_Exercise details_
The reply to the records below should contain exactly the lines from the line with "layers := [[0], [1], [2], [3], [4], [5], [6], [7]]" through the line with "reliefBuckets := List.replicate", and nothing besides.

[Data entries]
========================

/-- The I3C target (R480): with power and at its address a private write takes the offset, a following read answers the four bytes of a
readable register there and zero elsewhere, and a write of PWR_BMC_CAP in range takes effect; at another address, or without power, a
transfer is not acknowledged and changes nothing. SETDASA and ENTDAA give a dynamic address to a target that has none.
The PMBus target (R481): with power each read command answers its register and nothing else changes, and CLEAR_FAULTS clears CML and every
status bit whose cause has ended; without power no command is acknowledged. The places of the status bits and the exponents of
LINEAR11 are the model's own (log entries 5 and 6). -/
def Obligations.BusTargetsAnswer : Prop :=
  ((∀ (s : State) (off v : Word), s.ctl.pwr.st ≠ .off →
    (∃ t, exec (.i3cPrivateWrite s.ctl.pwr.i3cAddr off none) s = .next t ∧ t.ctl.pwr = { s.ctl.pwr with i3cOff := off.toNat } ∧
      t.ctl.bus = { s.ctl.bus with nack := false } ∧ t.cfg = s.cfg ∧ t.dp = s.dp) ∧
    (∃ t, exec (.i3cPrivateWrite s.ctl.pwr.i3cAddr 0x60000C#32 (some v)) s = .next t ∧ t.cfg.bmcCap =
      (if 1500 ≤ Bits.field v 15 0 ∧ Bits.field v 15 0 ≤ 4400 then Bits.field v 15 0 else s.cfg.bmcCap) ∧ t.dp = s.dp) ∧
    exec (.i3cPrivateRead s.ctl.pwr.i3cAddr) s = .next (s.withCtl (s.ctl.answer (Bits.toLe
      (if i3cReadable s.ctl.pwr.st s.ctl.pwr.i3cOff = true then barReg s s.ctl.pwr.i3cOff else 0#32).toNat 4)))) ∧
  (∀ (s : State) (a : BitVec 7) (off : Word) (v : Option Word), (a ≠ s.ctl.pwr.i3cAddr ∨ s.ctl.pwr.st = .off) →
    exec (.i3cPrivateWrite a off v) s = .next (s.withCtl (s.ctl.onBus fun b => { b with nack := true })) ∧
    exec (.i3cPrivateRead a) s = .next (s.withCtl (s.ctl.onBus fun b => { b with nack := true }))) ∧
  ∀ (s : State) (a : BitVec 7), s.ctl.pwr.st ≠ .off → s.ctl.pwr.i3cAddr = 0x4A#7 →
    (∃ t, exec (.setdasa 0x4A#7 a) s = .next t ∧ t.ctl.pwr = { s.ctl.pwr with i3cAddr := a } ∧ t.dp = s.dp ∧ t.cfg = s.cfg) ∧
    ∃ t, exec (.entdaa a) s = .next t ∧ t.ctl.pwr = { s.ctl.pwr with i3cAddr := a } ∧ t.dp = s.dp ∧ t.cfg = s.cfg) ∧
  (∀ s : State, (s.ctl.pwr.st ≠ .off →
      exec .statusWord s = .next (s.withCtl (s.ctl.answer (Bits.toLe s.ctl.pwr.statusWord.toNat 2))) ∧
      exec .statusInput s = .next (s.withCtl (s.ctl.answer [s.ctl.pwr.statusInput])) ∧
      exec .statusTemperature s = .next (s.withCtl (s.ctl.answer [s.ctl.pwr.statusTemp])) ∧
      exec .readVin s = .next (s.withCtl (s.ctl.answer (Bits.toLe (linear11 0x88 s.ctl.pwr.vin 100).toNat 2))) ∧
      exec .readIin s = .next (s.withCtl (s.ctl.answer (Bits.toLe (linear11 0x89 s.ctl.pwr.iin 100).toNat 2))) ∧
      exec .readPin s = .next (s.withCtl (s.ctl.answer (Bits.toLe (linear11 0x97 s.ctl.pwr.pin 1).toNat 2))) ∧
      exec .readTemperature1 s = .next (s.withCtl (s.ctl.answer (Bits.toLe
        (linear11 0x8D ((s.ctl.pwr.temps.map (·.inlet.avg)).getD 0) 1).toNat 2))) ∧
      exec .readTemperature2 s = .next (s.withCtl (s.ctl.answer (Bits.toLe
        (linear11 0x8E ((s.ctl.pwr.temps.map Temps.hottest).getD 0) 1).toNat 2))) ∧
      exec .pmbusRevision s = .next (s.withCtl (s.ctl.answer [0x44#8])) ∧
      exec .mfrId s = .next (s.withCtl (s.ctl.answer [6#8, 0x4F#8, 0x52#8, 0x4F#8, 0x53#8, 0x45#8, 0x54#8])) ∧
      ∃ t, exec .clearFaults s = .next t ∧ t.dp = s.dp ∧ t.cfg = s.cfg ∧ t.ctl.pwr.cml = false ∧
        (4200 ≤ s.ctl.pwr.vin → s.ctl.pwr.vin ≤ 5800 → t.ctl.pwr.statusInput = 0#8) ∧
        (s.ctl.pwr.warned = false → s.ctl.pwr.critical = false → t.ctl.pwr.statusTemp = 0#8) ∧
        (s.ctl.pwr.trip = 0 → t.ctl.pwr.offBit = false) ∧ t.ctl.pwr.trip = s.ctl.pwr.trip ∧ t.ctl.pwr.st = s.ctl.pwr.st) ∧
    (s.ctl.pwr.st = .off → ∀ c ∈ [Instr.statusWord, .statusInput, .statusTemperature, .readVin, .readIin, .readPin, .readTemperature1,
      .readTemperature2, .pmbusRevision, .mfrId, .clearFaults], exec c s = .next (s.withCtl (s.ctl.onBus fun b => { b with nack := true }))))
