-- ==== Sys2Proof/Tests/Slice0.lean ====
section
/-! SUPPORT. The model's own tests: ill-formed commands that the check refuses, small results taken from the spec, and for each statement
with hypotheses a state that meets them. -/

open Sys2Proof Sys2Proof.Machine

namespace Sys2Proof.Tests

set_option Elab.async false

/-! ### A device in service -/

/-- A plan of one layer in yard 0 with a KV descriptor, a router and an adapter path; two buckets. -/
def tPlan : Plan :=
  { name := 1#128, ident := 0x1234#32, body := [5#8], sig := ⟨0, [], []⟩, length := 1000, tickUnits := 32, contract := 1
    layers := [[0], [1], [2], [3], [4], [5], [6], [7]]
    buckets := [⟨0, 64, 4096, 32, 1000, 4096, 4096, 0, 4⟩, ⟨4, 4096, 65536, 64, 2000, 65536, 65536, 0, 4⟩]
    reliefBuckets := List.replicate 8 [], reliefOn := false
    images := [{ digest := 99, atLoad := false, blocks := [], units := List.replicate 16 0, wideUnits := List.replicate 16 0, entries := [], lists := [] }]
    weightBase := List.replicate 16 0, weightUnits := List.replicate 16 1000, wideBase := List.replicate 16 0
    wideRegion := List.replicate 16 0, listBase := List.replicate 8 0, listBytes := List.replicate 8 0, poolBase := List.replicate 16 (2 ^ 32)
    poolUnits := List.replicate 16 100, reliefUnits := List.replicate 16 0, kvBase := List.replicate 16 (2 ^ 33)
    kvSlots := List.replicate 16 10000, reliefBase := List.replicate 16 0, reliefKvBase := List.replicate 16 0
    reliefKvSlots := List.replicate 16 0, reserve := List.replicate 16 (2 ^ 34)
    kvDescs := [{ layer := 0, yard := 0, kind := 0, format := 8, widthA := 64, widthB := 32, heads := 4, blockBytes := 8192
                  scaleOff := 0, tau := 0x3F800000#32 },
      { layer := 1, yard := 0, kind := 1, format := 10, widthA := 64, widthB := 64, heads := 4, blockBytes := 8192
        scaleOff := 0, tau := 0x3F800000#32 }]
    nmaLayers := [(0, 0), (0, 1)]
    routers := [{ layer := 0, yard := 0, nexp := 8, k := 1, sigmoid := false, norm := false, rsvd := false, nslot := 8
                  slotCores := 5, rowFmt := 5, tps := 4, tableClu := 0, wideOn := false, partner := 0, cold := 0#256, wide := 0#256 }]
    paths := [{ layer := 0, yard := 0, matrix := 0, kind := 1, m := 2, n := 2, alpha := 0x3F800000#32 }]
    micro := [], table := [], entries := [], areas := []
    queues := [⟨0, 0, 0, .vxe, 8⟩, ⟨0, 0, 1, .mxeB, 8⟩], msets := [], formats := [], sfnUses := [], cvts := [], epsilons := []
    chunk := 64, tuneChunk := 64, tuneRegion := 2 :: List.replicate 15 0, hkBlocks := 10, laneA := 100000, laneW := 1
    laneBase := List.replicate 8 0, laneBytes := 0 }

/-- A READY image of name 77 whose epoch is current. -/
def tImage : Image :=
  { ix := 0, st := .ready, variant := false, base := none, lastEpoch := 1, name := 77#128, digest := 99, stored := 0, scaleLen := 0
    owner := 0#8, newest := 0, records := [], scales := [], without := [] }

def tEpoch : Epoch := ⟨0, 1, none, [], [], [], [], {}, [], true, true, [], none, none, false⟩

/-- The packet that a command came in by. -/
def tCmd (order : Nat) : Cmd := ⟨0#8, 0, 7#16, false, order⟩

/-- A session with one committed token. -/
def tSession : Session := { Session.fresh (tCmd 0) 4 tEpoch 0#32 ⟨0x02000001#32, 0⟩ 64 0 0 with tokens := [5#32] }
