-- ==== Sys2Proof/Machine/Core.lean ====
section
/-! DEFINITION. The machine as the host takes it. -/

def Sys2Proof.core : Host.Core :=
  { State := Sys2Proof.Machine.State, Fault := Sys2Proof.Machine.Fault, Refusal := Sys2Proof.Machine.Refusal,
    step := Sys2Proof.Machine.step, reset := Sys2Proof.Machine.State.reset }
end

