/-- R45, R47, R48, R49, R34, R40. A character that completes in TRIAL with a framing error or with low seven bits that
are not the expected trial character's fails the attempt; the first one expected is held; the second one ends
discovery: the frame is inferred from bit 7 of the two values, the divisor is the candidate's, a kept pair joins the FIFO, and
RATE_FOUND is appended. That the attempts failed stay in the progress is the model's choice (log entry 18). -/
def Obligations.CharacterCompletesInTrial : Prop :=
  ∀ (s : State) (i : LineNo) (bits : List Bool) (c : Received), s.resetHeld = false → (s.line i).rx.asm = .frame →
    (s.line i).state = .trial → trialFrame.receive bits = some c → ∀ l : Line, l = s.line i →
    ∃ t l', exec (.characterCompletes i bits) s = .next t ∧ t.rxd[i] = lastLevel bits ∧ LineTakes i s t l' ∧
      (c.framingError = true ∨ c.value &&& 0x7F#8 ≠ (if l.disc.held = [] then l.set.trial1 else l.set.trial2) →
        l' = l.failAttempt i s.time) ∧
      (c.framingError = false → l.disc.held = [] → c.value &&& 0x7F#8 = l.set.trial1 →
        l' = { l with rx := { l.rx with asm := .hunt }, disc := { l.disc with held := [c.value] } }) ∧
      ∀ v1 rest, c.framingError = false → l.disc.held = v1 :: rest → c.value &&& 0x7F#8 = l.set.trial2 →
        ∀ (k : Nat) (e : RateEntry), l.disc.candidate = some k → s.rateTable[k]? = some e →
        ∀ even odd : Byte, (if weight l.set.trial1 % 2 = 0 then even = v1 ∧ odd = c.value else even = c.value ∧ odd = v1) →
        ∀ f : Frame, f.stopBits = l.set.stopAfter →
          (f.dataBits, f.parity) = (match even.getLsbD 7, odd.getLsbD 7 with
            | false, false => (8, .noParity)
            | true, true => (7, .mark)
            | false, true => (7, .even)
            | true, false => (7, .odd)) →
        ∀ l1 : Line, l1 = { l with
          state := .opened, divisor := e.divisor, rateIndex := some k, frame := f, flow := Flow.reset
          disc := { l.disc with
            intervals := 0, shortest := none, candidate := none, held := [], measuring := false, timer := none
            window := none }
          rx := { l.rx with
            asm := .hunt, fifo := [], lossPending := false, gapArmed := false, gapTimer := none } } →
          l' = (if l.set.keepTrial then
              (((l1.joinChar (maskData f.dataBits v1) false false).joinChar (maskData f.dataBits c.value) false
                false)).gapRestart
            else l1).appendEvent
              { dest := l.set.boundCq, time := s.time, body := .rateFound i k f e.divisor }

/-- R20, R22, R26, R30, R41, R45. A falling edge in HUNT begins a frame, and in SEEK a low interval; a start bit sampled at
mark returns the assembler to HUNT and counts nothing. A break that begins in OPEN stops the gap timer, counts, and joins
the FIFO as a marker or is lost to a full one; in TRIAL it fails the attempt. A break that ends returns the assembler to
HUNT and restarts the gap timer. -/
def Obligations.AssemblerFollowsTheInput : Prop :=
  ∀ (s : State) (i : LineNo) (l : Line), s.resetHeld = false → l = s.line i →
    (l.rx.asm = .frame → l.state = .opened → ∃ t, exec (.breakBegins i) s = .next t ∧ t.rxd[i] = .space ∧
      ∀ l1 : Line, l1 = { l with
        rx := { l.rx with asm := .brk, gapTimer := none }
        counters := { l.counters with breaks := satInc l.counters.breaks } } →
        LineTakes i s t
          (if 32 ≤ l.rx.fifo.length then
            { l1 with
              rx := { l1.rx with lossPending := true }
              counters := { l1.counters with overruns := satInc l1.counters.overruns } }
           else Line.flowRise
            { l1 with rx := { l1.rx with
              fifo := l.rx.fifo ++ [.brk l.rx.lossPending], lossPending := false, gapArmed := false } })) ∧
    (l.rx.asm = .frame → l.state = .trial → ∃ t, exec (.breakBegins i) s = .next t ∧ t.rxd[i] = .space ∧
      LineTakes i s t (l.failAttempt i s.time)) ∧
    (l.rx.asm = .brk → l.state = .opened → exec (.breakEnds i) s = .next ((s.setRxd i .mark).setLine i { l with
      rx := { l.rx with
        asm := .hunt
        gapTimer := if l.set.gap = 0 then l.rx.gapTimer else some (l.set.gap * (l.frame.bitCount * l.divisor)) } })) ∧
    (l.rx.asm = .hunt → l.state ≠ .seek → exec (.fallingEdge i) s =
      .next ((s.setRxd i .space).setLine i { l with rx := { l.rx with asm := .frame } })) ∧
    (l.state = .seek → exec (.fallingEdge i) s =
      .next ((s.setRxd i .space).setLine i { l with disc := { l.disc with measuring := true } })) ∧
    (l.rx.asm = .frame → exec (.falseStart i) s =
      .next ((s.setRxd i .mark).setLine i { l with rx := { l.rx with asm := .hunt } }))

========================

_Task answer_
    layers := [[0], [1], [2], [3], [4], [5], [6], [7]]
    buckets := [⟨0, 64, 4096, 32, 1000, 4096, 4096, 0, 4⟩, ⟨4, 4096, 65536, 64, 2000, 65536, 65536, 0, 4⟩]
    reliefBuckets := List.replicate 8 [], reliefOn := false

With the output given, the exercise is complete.